WORK ITEM: Output nothing but the lines from the first line of the entries to the line with "let p := h +", inclusive, exactly as they read.

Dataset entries
========================================
-- ==== Sys2Proof/Machine/Nvt.lean ====
section
/-!
DEFINITION. The NVMe/TCP digest offload (R413, R414): matching a frame to a context, following PDUs, writing or
verifying their digests.  The PDU's common header and its digests are those of the NVMe/TCP transport (PRESUMED, log
entry 61).
-/
namespace Sys2Proof.Machine

/-! ## The TCP segment of a frame -/

/-- A TCP segment: IP version, addresses, ports, sequence number, where its header and payload start, its payload's length. -/
structure TcpSeg where
  ver : Nat
  src : List Byte
  dst : List Byte
  sport : Nat
  dport : Nat
  seq : Nat
  hdr : Nat
  start : Nat
  len : Nat
  deriving DecidableEq, Repr

/-- The TCP segment at IP header `q` with header length `n`, addresses at `a` of `k` bytes, end of the datagram `e`. -/
def tcpAt (d : List Byte) (ver q n a k e : Nat) : TcpSeg :=
  let h := q + n
  let p := h + max 20 (beAt d (h + 12) 1 / 16 * 4)
  ⟨ver, slice d (q + a) k, slice d (q + a + k) k, beAt d h 2, beAt d (h + 2) 2, beAt d (h + 4) 4, h, p, min e d.length - p⟩

/-- The TCP segment of a frame of the kind R413 names: Ethernet, at most one VLAN tag, IPv4 without options or IPv6
without extension headers. -/
def tcpOf (d : List Byte) : Option TcpSeg :=
  let q := if beAt d 12 2 = 0x8100 then 18 else 14
  let ty := beAt d (q - 2) 2
  if ty = 0x0800 ∧ beAt d q 1 = 0x45 ∧ beAt d (q + 9) 1 = 6 then some (tcpAt d 4 q 20 12 4 (q + beAt d (q + 2) 2))
  else if ty = 0x86DD ∧ beAt d q 1 / 16 = 6 ∧ beAt d (q + 6) 1 = 6 then some (tcpAt d 6 q 40 8 16 (q + 40 + beAt d (q + 4) 2))
  else none

/-! ## Contexts -/

def nvt (s : State) (q : Nat) : Nvt := mget Nvt.fresh s.nvt q
def setNvt (s : State) (q : Nat) (x : Nvt) : State := { s with nvt := mput Nvt.fresh s.nvt q x }
/-- The context's 64 bytes. -/
def nvtCtx (s : State) (q : Nat) : List Byte := bytesOf s.obj Obj.NVT_CTX q 0 64
def nvtOn (c : List Byte) : Bool := bit (leAt c 0 1) 0
/-- An address of a context, as long as its family's. -/
def nvtAddr (c : List Byte) (o : Nat) : List Byte := slice c o (if bit (leAt c 0 1) 3 then 16 else 4)

/-- A segment is the context's, in the send direction or in reverse. -/
def nvtMatches (c : List Byte) (t : TcpSeg) (rx : Bool) : Bool :=
  let own := (nvtAddr c 8, leAt c 4 2)
  let far := (nvtAddr c 24, leAt c 6 2)
  nvtOn c && decide (t.ver = (if bit (leAt c 0 1) 3 then 6 else 4)) &&
    (if rx then (t.src, t.sport) == far && (t.dst, t.dport) == own
     else (t.src, t.sport) == own && (t.dst, t.dport) == far)

/-- `a` − `b` of two sequence numbers as a signed distance. -/
def seqDiff (a b : Nat) : Int := ofTwos 32 (a + 2 ^ 32 - b % 2 ^ 32)

/-! ## Following PDUs -/

/-- What one direction's walk gathers: its state, the bytes out, digests, failures, the positions of digest bytes
written, and up to where every digest has verified and the first PDU that failed (receive direction). -/
structure NvtWalk where
  dir : NvtDir
  out : List Byte
  digests : Nat
  fails : Nat
  wrote : List Nat
  verified : Nat
  failSeq : Nat

/-- A digest byte at place `k` of its four: written with what the CRC gives (send), or compared with it (receive). -/
def nvtDigest (w : NvtWalk) (send : Bool) (crc k pos : Nat) (b : Byte) : NvtWalk :=
  let want := (leBytes 4 (0xFFFFFFFF - crc)).getD k 0#8
  let bad := (if k = 0 then false else w.dir.bad) || (!send && b != want)
  let ended := k == 3
  { w with
    out := (if send then want else b) :: w.out
    wrote := if send then pos :: w.wrote else w.wrote
    digests := w.digests + (if ended then 1 else 0)
    fails := w.fails + (if ended && bad then 1 else 0)
    failSeq := if ended && bad && w.failSeq == 0 then w.dir.pduSeq else w.failSeq
    dir := { w.dir with bad := bad } }

/-- One payload byte at sequence number `seq` and frame offset `pos`. -/
def nvtByte (hd dd send : Bool) (seq pos : Nat) (w : NvtWalk) (b : Byte) : NvtWalk :=
  let w := if w.dir.pos = 0 then { w with dir := { w.dir with pduSeq := seq, bad := false } } else w
  let d := w.dir
  let p := d.pos
  let header := if p < 8 then d.header ++ [b] else d.header
  let hlen := max 8 (leAt header 2 1)
  let plen := if header.length < 8 then 2 ^ 32 else max 8 (leAt header 4 4)
  let hOn := hd && bit (leAt header 1 1) 0
  let dOn := dd && bit (leAt header 1 1) 1
  let dataAt := if leAt header 3 1 = 0 then hlen + (if hOn then 4 else 0) else leAt header 3 1
  let w := { w with dir := { d with header := header } }
  let w :=
    if p < 8 || decide (p < hlen) then
      { w with out := b :: w.out, dir := { w.dir with hcrc := crcByte 0x82F63B78 w.dir.hcrc b } }
    else if hOn && decide (p < hlen + 4) then nvtDigest w send w.dir.hcrc (p - hlen) pos b
    else if dOn && decide (plen ≤ p + 4) then nvtDigest w send w.dir.dcrc (p + 4 - plen) pos b
    else if dOn && decide (dataAt ≤ p) then
      { w with out := b :: w.out, dir := { w.dir with dcrc := crcByte 0x82F63B78 w.dir.dcrc b } }
    else { w with out := b :: w.out }
  if p + 1 = plen then
    { w with
      verified := if w.failSeq = 0 then (seq + 1) % 2 ^ 32 else w.verified
      dir := { w.dir with pos := 0, header := [], hcrc := 0xFFFFFFFF, dcrc := 0xFFFFFFFF, digest := [], bad := false } }
  else { w with dir := { w.dir with pos := p + 1 } }

/-- Walk a payload from sequence number `seq` and frame offset `pos` on. -/
def nvtWalk (hd dd send : Bool) : Nat → Nat → NvtWalk → List Byte → NvtWalk
  | _, _, w, [] => { w with out := w.out.reverse }
  | seq, pos, w, b :: r => nvtWalk hd dd send ((seq + 1) % 2 ^ 32) (pos + 1) (nvtByte hd dd send seq pos w b) r

/-- The walk of a segment of a frame. -/
def nvtRun (c : List Byte) (x : Nvt) (dir : NvtDir) (send : Bool) (t : TcpSeg) (d : List Byte) : NvtWalk :=
  nvtWalk (bit (leAt c 0 1) 1) (bit (leAt c 0 1) 2) send t.seq t.start ⟨dir, [], 0, 0, [], x.verified, x.failSeq⟩
    (slice d t.start t.len)

/-! ## Both directions -/

/-- A frame of send queue `q` (R413): the frame as sent, and the positions of the digest bytes written. -/
def nvtSend (s : State) (q : Nat) (d : List Byte) : State × List Byte × List Nat :=
  let c := nvtCtx s q
  match tcpOf d with
  | none => (s, d, [])
  | some t =>
    if !nvtMatches c t false then (s, d, [])
    else
      let x := nvt s q
      let next := leAt c 48 4
      if !x.tx.inStep then (bump s Obj.NVT_UNSYNCED q 1, d, [])
      else if t.seq = next then
        let w := nvtRun c x x.tx true t d
        let d1 := setRun d t.start w.out
        let cover (b : List Byte) : Nat := onesSum (slice b t.hdr (t.start - t.hdr + t.len))
        let d2 := if w.wrote = [] then d1 else csumAdjust d1 (t.hdr + 16) (cover d) (cover d1)
        let s1 := bump (setNvt s q { x with tx := w.dir }) Obj.NVT_DIGESTS q w.digests
        (wrBytes s1 Obj.NVT_CTX q 48 (leBytes 4 (t.seq + t.len)), d2, w.wrote.reverse)
      else if seqDiff (t.seq + t.len) next ≤ 0 then (s, d, [])
      else (setNvt s q { x with tx := { x.tx with inStep := false } }, d, [])

/-- The status record of R414. -/
def nvtStatus (x : Nvt) : List Byte :=
  leBytes 4 x.verified ++ leBytes 4 x.failSeq ++ leBytes 1 (b2n (!x.tx.inStep) + 2 * b2n (!x.rx.inStep)) ++ zeros 23

/-- A frame delivered to receive queue `rq` of host port `h` is verified for the send queue `q` whose context names it
(R414): what to write to STATUS_ADDR, if the frame is the context's and it was in step. -/
def nvtReceive (s : State) (q : Nat) (d : List Byte) : State × Option (Nat × List Byte) :=
  let c := nvtCtx s q
  match tcpOf d with
  | none => (s, none)
  | some t =>
    if !nvtMatches c t true then (s, none)
    else
      let x := nvt s q
      if !x.rx.inStep then (bump s Obj.NVT_UNSYNCED q 1, none)
      else if t.seq = leAt c 52 4 then
        let w := nvtRun c x x.rx false t d
        let x1 := { x with rx := w.dir, verified := w.verified, failSeq := w.failSeq }
        let s1 := bump (bump (setNvt s q x1) Obj.NVT_DIGESTS q (w.digests - w.fails)) Obj.NVT_FAILS q w.fails
        (wrBytes s1 Obj.NVT_CTX q 52 (leBytes 4 (t.seq + t.len)), some (leAt c 40 8, nvtStatus x1))
      else
        let x1 := { x with rx := { x.rx with inStep := false } }
        (setNvt s q x1, some (leAt c 40 8, nvtStatus x1))

/-- Send queues of a host port whose context serves a receive queue. -/
def nvtServing (s : State) (h rq : Nat) : List Nat :=
  (s.hostQueues.map fun e => e.1).filter fun q =>
    decide (q / 16384 = h) && nvtOn (nvtCtx s q) && leAt (nvtCtx s q) 2 2 == rq % 16384

end Sys2Proof.Machine
end

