-- ==== Sys2Proof/Machine/TutorOps.lean ====
section
/-!
DEFINITION. Operations of Tutor threads: registers, Hall pass locks (R385 to R387), the ends of a thread (R375, R380),
punt and send rings (R391 to R393), and the ingress stamp (R246, R247).
-/
namespace Sys2Proof.Machine

/-! ## Registers -/

/-- Integer register `n` of a thread; x0 reads 0. -/
def reg (s : State) (t n : Nat) : Nat := if n = 0 then 0 else mget 0 (thread s t).regs n

/-- Write an integer register; a write of x0 is lost. -/
def setReg (s : State) (t n v : Nat) : State :=
  if n = 0 then s
  else
    let x := thread s t
    setThread s t { x with regs := mput 0 x.regs n (v % 2 ^ 64) }

/-- The instruction at pc has completed: it retires (Table 16-15) and pc moves on. -/
def advance (s : State) (t : Nat) : State :=
  let s1 := countCore s t 2
  let x := thread s1 t
  setThread s1 t { x with pc := (x.pc + 4) % 2 ^ 64 }

/-- An Xtut instruction of a running thread: `f` does it, then pc moves on. -/
def xtut (s : State) (t : Nat) (f : State → State) : State :=
  if threadState s t = 2 then advance (f (issued s t)) t else s

/-! ## Hall pass locks -/

/-- A lock operand (R385): none with a reserved bit set or bank 1 INDEX above 255; else the lock's number as waiters
name it, whether the thread may reach it, its bank and index. -/
def lockRef (s : State) (t v : Nat) : Option (Nat × Bool × Bool × Nat) :=
  let rod := rodOfThread t
  let i := v % 4096
  if 8192 ≤ v ∨ (bit v 12 = true ∧ 255 < i) then none
  else if bit v 12 then some (65536 + i, ownerAdmits s (chOwner s i) t, true, i)
  else
    let mine := if vendorThread t then decide (i < 1024)
      else decide (1024 ≤ i) && rd s (Obj.LOCK_BLOCK_OWNER + (i - 1024) / 64) rod == threadDesk s t && decide (threadDesk s t < 1024)
    some (rod * 4096 + i, mine, false, i)

/-- Holder of a lock by bank and index, in the thread's rod. -/
def holderOf (s : State) (t : Nat) (dma : Bool) (i : Nat) : Option Nat :=
  if dma then dmaHolder s i else lockHolder s (rodOfThread t) i

/-- Try to acquire: the result of Table 16-7. -/
def acquire (s : State) (t v : Nat) : State × Nat :=
  match lockRef s t v with
  | none => (s, 4)
  | some (_, mine, dma, i) =>
    if !mine then (s, 3)
    else
      match holderOf s t dma i with
      | none => (if dma then wr (setChan s i { chan s i with lockAt := none }) Obj.CH_HOLDER i t else { s with locks := mput 0 s.locks (rodOfThread t * 4096 + i) (t + 1) }, 0)
      | some h => (s, if h = t then 0 else if debugHeld s h then 2 else 1)

/-! ## Punt queue and rings -/

def puntRing (s : State) (t : Nat) : Nat := rd s Obj.PUNT_RING t
def sendRing (s : State) (t : Nat) : Nat := rd s Obj.SEND_RING t
/-- Entries of a ring. -/
def ringCount (r : Nat) : Nat := 2 ^ bits r 60 56

/-- The frames that wait for a thread are dropped under PUNT_NO_TARGET (R375, R391). -/
def dropPunted (s : State) (t : Nat) : State :=
  let r := rodOfThread t
  let x := rod s r
  let mine := x.punt.filter fun e => e.2 == t
  let size := sumOf mine fun e => match frame s e.1 with | some f => f.bytes.length - 4 | none => 0
  let s1 := setRod s r { x with punt := x.punt.filter fun e => e.2 != t, puntBytes := x.puntBytes - size }
  let s2 := mine.foldl (fun a e => dropFrame a e.1) s1
  bump s2 Obj.PUNT_NO_TARGET r mine.length

/-- Write the send completions of a thread in ring order (R393): bytes 16 to 31 of the descriptor, then event 28. -/
def tutorFlush : Nat → State → Nat → State
  | 0, s, _ => s
  | fuel + 1, s, t =>
    let x := thread s t
    match x.sends with
    | [] => s
    | r :: rest =>
      match r.entry with
      | none => s
      | some bs =>
        let s1 := match tutorAddr (coreOf t) (bits (sendRing s t) 31 0 + 32 * r.index) with
          | some a => memWrite s (a + 16) (leBytes 1 r.count ++ padTo 15 bs)
          | none => s
        tutorFlush fuel (raiseEvent (setThread s1 t { x with sends := rest }) t 28) t

/-- Completion bytes 17 to 31 of a Tutor send (Table 16-9). -/
def tutorEntry (status reason stampStatus port stampLow : Nat) : List Byte :=
  leBytes 1 status ++ leBytes 1 reason ++ leBytes 1 stampStatus ++ leBytes 2 port ++ leBytes 2 0 ++ leBytes 8 stampLow

/-- Decide the completion of the send with this tag. -/
def tutorDecide (s : State) (t tag : Nat) (entry : List Byte) : State :=
  let x := thread s t
  let s1 := setThread s t { x with sends := x.sends.map fun r => if r.tag = tag then { r with entry := some entry } else r }
  tutorFlush (x.sends.length + 1) s1 t

/-- A thread reaches a run of its Tutor addresses (R376): a customer thread through a VALID region with permission bit `k`,
62 R, 61 W or 60 X, and 63 where VALID is enough; a vendor thread its whole map. -/
def regionGives (s : State) (t k a n : Nat) : Bool :=
  ((decide (a + n ≤ 2 ^ 18)) || (decide (0x1000000 ≤ a) && decide (a + n ≤ 0x1800000))) &&
    (vendorThread t || (upto 4).any fun i =>
      let r := rd s (Obj.THREAD_REGION + i) t
      bit r 63 && bit r k && decide (bits r 31 0 ≤ a) && decide (a + n ≤ bits r 31 0 + 2 ^ bits r 52 48))

/-- The regions of a thread cover a run of its Tutor addresses. -/
def threadReaches (s : State) (t a n : Nat) : Bool := regionGives s t 63 a n

/-- The next send descriptor of a thread, where one is available. -/
def nextSend (s : State) (t : Nat) : Option (List Byte) :=
  let x := thread s t
  let r := sendRing s t
  if !bit r 63 || x.sendError || x.sendDev == x.sendTail then none
  else (tutorAddr (coreOf t) (bits r 31 0 + 32 * x.sendDev)).map fun a => memRead s a 32

/-- Status of a send descriptor before it is injected (Table 16-9): 0, or LENGTH, ADDRESS or FORMAT. -/
def sendStatus (s : State) (t : Nat) (d : List Byte) : Nat :=
  let len := leAt d 2 2
  if leAt d 0 1 > 2 || leAt d 1 1 != 0 then 4
  else if decide (len < 60) || decide (16380 < len) then 2
  else if threadReaches s t (leAt d 4 4) len then 0 else 3

/-- The device takes a descriptor: its index moves on and its completion waits. -/
def takeSend (s : State) (t : Nat) (d : List Byte) : State :=
  let x := thread s t
  let next := (x.sendDev + 1) % ringCount (sendRing s t)
  setThread { s with sendSeq := s.sendSeq + 1 } t { x with
    sendDev := next, sendPhase := if next = 0 then !x.sendPhase else x.sendPhase, sendAt := mdel x.sendAt x.sendDev,
    sends := x.sends ++ [⟨s.sendSeq, x.sendDev, b2n x.sendPhase, leAt d 2 2, leAt d 8 8, leAt d 0 1 == 2, none⟩] }

/-- Complete the descriptors at the front that can never be injected. -/
def refuseSends : Nat → State → Nat → State
  | 0, s, _ => s
  | fuel + 1, s, t =>
    match nextSend s t with
    | none => s
    | some d =>
      let st := sendStatus s t d
      if st = 0 then s
      else refuseSends fuel (tutorDecide (takeSend s t d) t s.sendSeq (tutorEntry st 0 0 0xFFFF 0)) t

/-! ## The ends of a thread -/

/-- A thread stops with a cause (R375): 1 KILLED, 2 DOUBLE_FAULT. Its locks are freed, its rings disabled, the Head told. -/
def stopThread (s : State) (t cause : Nat) : State :=
  let s1 := bump (wr (wr s Obj.THREAD_STATE t 1) Obj.THREAD_CAUSE t cause) Obj.KILLS (coreOf t) 1
  let held := (s1.locks.filter fun e => e.2 == t + 1).map fun e => e.1
  let s2 := held.foldl (fun a k => wakeWaiters { a with locks := mput 0 a.locks k 0 } k) s1
  let s3 := forUpto 256 s2 fun c a => if dmaHolder a c = some t then forceDmaLock a c else a
  let s4 := wr (wr s3 Obj.PUNT_RING t (setBit (puntRing s3 t) 63 false)) Obj.SEND_RING t (setBit (sendRing s3 t) 63 false)
  let x := thread s4 t
  emit (dropPunted (setThread s4 t { x with wait := none, waiter := none, sendAt := [], sends := [] }) t) (.interrupt 0x400 "thread")

/-- A waiting thread goes on: EV.WAIT completes with `v` (R381, R390). -/
def endWait (s : State) (t v : Nat) : State :=
  let x := thread s t
  match x.wait with
  | none => s
  | some (_, rd) =>
    let s1 := wr (setThread s t { x with wait := none, waiter := x.waiter }) Obj.THREAD_STATE t 2
    advance (setReg s1 t rd v) t

/-! ## Ingress stamps -/

/-- The map in force at the capture, applied to the corrected count (R245, R238), in 1/256 ns. -/
def stampUnits (s : State) (f : Frame) (n : Nat) : Nat :=
  let m := mapAt (base s n) (f.dcap : Int)
  timeUnits (m.b + (f.dref - (m.d0 : Rat)) * (1 + m.rho)) / 32 * 32

/-- Stamp status of a lane frame in time base `n` (Table 10-3): the base's state at the capture. -/
def stampStatus (f : Frame) (n : Nat) : Nat :=
  let st := f.tbStates / 8 ^ n % 8
  b2n f.calOk * 128 + (if st = 4 then 64 else 0) + st * 8 + n % 8

/-- STAMP_LOW of a time in 1/256 ns (Table 11-3). -/
def stampLow (u : Nat) : Nat := stampOf u % 2 ^ 64

/-- The port of a lane frame. -/
def lanePort (f : Frame) : Option Nat := match f.src with | .lane p => some p | _ => none

end Sys2Proof.Machine
end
========================================
OUTPUT BELOW:
-- ==== Sys2Proof/Machine/Nvt.lean ====
section
/-!
DEFINITION. The NVMe/TCP digest offload (R413, R414): matching a frame to a context, following PDUs, writing or
verifying their digests.  The PDU's common header and its digests are those of the NVMe/TCP transport (PRESUMED, log
entry 61).
-/
namespace Sys2Proof.Machine

/-! ## The TCP segment of a frame -/

/-- A TCP segment: IP version, addresses, ports, sequence number, where its header and payload start, its payload's length. -/
structure TcpSeg where
  ver : Nat
  src : List Byte
  dst : List Byte
  sport : Nat
  dport : Nat
  seq : Nat
  hdr : Nat
  start : Nat
  len : Nat
  deriving DecidableEq, Repr

/-- The TCP segment at IP header `q` with header length `n`, addresses at `a` of `k` bytes, end of the datagram `e`. -/
def tcpAt (d : List Byte) (ver q n a k e : Nat) : TcpSeg :=
  let h := q + n
  let p := h + max 20 (beAt d (h + 12) 1 / 16 * 4)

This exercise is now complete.